Collected data entries:
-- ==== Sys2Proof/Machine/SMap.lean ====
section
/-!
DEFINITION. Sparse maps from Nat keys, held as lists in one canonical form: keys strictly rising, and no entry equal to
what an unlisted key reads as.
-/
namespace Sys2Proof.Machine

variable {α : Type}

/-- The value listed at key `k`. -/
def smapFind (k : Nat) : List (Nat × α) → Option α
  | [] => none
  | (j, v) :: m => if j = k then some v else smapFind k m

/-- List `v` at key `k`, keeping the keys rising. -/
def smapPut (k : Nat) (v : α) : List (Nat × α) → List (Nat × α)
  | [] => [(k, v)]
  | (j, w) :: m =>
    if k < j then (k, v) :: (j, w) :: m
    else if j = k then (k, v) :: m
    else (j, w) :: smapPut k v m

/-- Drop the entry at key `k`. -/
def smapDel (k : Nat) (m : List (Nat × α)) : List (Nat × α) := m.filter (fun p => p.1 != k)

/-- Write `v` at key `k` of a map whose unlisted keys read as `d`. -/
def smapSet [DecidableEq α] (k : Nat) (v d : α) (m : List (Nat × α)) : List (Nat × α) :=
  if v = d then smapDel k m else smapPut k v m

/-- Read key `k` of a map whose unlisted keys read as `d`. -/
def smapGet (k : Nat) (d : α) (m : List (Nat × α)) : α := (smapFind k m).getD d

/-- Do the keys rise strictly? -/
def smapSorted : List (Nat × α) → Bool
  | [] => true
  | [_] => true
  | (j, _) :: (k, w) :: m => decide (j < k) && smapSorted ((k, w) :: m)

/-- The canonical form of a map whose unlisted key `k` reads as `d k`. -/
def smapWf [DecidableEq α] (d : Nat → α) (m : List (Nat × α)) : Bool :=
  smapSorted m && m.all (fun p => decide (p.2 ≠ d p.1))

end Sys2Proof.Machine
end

--

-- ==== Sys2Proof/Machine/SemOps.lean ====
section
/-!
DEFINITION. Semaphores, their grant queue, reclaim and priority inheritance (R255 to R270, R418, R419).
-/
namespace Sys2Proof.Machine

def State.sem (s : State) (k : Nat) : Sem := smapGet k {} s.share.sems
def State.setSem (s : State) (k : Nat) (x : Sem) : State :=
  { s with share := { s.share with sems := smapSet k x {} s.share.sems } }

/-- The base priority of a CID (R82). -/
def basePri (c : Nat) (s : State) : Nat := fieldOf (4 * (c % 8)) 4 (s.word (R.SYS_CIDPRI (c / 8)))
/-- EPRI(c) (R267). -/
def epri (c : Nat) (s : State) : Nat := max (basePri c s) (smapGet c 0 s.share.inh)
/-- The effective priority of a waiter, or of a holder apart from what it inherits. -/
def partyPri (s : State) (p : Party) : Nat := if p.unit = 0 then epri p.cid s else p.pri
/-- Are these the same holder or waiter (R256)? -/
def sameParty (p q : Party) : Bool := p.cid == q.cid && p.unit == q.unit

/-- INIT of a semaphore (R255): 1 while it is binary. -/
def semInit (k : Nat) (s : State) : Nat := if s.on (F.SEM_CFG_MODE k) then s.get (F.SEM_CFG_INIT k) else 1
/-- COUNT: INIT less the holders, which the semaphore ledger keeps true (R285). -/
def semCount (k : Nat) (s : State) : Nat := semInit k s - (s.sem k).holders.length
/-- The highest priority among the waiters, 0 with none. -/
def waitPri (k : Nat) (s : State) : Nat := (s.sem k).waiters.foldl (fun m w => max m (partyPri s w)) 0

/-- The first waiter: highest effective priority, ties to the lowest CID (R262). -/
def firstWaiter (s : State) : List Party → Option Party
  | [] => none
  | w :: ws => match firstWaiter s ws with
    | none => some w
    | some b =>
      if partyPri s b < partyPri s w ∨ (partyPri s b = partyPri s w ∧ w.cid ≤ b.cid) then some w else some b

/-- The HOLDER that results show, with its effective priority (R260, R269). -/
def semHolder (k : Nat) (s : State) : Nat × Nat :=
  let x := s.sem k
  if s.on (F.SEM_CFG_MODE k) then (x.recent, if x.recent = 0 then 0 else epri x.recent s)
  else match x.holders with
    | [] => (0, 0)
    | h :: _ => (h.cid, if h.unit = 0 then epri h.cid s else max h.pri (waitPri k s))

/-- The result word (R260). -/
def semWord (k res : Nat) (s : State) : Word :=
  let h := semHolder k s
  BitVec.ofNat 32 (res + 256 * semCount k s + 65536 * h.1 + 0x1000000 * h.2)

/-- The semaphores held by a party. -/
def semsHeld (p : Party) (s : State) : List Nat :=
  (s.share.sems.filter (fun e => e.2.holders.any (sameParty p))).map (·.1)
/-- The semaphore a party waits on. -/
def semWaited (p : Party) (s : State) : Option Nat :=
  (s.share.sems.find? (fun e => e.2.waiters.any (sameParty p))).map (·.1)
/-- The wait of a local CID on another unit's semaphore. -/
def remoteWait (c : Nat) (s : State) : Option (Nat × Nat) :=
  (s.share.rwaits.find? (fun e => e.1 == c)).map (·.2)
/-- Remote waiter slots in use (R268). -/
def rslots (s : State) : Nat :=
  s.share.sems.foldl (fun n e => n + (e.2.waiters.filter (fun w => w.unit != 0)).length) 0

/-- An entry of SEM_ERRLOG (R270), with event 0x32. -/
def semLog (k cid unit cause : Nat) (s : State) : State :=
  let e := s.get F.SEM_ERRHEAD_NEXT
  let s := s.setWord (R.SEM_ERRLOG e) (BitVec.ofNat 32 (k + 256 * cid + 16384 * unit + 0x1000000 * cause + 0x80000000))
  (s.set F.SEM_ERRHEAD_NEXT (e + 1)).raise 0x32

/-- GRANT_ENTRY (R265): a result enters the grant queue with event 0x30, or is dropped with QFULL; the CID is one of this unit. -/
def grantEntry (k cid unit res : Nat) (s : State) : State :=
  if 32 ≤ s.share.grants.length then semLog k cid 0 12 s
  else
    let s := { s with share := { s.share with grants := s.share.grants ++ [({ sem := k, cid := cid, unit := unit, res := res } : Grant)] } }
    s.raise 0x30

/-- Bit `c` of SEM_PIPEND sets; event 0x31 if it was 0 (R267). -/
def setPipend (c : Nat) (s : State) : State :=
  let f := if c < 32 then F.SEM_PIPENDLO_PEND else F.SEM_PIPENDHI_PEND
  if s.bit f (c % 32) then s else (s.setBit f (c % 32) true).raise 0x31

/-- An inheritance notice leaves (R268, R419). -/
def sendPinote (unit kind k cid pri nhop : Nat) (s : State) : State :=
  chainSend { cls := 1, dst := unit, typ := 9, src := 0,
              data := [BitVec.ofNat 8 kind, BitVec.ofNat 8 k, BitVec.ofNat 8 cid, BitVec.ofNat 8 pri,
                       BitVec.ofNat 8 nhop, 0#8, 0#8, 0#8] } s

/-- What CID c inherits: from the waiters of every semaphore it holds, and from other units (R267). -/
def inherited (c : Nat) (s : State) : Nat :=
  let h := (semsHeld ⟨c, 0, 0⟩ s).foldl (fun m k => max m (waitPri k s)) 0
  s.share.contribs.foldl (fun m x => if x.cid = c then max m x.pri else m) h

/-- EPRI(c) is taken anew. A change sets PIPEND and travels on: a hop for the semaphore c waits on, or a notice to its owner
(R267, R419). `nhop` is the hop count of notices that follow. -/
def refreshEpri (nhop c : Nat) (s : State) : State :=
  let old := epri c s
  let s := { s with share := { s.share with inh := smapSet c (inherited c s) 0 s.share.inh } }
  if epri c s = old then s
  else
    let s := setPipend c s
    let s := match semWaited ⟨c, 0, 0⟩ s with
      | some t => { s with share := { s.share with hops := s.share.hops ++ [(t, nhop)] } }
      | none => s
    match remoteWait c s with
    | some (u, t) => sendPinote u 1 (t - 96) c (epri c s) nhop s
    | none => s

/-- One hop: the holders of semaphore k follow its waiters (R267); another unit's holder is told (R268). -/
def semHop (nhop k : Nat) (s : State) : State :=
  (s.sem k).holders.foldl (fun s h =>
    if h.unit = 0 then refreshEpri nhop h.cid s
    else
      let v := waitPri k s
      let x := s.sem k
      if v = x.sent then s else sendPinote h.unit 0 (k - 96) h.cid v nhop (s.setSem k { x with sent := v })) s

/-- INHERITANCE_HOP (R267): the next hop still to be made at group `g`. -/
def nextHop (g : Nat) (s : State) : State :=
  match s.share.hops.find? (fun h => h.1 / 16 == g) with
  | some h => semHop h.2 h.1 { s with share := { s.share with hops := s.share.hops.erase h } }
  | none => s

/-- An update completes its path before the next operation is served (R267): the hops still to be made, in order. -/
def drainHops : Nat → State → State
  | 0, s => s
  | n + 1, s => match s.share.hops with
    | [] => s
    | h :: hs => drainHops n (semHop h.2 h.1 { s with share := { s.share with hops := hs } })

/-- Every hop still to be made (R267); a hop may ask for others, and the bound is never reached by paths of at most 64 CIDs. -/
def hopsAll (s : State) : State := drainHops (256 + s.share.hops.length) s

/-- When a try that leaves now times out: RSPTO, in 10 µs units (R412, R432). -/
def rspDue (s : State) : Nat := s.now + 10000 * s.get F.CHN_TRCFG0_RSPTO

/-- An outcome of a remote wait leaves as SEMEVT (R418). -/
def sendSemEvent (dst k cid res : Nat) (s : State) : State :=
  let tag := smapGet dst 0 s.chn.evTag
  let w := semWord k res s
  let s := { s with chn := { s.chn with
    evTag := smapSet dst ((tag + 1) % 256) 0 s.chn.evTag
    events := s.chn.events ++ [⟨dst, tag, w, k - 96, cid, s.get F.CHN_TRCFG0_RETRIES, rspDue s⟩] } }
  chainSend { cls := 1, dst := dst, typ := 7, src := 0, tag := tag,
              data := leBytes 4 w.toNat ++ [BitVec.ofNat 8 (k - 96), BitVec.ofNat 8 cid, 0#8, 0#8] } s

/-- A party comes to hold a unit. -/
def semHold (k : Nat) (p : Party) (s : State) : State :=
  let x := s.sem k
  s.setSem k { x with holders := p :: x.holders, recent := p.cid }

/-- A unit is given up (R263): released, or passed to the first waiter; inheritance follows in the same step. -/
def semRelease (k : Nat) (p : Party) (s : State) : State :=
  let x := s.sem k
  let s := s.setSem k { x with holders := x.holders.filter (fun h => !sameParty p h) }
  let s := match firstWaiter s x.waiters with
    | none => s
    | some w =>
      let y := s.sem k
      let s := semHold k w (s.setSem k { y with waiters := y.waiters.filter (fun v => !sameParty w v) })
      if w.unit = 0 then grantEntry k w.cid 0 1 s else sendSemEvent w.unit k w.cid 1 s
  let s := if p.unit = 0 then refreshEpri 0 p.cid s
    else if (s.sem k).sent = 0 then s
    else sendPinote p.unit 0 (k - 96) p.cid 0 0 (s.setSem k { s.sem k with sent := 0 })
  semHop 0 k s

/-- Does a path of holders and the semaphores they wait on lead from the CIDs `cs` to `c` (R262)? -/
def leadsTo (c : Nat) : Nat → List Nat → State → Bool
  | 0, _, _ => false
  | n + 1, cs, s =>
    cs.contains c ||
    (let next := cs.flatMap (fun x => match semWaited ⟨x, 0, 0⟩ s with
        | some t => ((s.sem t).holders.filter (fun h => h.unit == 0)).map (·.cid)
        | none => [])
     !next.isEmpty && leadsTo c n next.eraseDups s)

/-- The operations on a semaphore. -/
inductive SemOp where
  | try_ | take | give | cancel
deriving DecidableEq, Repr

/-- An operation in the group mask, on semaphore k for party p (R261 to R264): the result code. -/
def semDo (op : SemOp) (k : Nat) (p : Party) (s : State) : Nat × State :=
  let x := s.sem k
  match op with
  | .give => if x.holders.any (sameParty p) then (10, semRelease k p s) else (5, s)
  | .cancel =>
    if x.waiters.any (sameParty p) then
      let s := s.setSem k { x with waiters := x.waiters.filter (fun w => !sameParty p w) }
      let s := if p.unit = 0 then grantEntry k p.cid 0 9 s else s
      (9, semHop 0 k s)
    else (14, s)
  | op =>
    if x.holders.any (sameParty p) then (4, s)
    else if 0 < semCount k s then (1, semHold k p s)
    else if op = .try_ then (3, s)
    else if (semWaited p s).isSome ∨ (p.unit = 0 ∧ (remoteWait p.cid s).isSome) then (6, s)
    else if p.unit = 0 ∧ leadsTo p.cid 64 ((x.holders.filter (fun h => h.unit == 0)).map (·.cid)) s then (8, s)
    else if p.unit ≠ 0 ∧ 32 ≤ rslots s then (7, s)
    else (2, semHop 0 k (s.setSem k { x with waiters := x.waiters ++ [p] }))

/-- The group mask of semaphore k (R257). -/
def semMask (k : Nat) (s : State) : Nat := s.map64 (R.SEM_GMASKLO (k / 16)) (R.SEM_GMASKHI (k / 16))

(WORK ORDER): Retype exactly the lines above, from the one with "def firstWaiter (s" through the one with "if partyPri s", inclusive.

(SOLUTION):
def firstWaiter (s : State) : List Party → Option Party
  | [] => none
  | w :: ws => match firstWaiter s ws with
    | none => some w
    | some b =>
      if partyPri s b < partyPri s w ∨ (partyPri s b = partyPri s w ∧ w.cid ≤ b.cid) then some w else some b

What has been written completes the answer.